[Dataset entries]
────────────────────

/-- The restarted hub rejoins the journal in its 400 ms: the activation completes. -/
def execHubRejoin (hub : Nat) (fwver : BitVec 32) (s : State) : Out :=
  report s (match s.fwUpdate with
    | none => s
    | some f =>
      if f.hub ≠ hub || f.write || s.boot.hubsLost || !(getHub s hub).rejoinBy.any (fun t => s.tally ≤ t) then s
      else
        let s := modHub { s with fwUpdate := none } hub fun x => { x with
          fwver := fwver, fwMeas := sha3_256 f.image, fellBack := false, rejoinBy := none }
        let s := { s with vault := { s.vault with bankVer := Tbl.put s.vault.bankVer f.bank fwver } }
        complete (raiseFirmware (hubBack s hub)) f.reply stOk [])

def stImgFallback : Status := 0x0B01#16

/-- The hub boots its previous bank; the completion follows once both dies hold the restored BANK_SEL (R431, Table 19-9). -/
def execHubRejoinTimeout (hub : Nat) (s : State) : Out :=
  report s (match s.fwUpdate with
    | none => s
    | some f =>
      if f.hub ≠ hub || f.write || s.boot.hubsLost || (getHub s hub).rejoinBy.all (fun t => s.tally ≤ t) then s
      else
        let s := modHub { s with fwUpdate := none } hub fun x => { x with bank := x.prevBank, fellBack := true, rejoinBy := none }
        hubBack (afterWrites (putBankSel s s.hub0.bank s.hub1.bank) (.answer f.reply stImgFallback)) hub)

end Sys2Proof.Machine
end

────────────────────

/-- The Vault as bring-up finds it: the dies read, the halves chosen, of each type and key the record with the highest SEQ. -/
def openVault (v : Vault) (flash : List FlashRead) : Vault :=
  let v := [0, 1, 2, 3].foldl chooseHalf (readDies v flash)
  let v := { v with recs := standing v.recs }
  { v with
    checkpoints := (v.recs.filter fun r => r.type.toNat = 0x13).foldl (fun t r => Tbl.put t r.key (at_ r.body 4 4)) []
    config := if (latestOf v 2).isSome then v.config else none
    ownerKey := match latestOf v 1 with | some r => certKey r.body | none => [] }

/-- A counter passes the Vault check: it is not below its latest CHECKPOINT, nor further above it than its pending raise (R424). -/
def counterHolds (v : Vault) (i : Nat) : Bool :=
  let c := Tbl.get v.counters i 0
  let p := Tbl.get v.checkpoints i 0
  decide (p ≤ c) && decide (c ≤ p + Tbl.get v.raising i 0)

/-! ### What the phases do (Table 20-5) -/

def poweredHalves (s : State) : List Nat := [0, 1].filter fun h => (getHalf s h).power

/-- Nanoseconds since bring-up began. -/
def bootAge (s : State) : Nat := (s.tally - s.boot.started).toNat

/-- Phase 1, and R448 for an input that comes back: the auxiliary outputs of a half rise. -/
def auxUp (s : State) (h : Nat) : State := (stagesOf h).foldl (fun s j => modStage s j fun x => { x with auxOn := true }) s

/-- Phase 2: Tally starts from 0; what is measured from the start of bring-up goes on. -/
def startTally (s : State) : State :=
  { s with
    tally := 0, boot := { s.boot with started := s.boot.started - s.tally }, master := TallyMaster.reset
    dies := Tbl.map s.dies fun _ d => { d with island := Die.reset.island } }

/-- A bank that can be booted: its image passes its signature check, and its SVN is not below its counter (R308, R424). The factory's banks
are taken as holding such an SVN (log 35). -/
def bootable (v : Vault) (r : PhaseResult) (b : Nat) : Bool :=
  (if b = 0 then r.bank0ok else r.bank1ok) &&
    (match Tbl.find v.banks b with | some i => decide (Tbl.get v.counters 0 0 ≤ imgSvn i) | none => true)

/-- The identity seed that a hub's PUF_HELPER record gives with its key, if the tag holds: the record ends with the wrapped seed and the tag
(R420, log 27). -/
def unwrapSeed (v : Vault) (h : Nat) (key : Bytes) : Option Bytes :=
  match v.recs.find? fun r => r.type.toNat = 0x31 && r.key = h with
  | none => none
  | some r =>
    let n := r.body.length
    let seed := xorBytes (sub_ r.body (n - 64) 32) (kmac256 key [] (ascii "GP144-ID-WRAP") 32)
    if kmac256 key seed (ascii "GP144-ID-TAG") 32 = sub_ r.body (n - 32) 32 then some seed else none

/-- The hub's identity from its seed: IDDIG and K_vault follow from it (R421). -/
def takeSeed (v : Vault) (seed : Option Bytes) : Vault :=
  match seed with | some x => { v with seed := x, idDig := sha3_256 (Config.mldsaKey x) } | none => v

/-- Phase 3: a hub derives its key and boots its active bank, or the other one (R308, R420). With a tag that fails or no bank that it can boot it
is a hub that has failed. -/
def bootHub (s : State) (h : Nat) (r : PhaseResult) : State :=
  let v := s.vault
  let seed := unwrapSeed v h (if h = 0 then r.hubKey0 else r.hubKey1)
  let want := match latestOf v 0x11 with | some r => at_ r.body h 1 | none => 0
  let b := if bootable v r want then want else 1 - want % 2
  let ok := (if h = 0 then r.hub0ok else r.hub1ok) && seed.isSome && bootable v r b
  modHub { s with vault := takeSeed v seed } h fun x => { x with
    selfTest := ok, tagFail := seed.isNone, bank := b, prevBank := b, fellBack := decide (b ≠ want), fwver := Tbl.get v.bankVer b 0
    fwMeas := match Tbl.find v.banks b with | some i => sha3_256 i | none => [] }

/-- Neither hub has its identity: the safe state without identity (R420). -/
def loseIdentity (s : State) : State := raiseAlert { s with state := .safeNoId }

────────────────────

Work to be completed:
Above are some records; copy exactly the lines from the one with "fwMeas := match" through the one with "def loseIdentity (s", both included, and no others.

Answer section:
    fwMeas := match Tbl.find v.banks b with | some i => sha3_256 i | none => [] }

/-- Neither hub has its identity: the safe state without identity (R420). -/
def loseIdentity (s : State) : State := raiseAlert { s with state := .safeNoId }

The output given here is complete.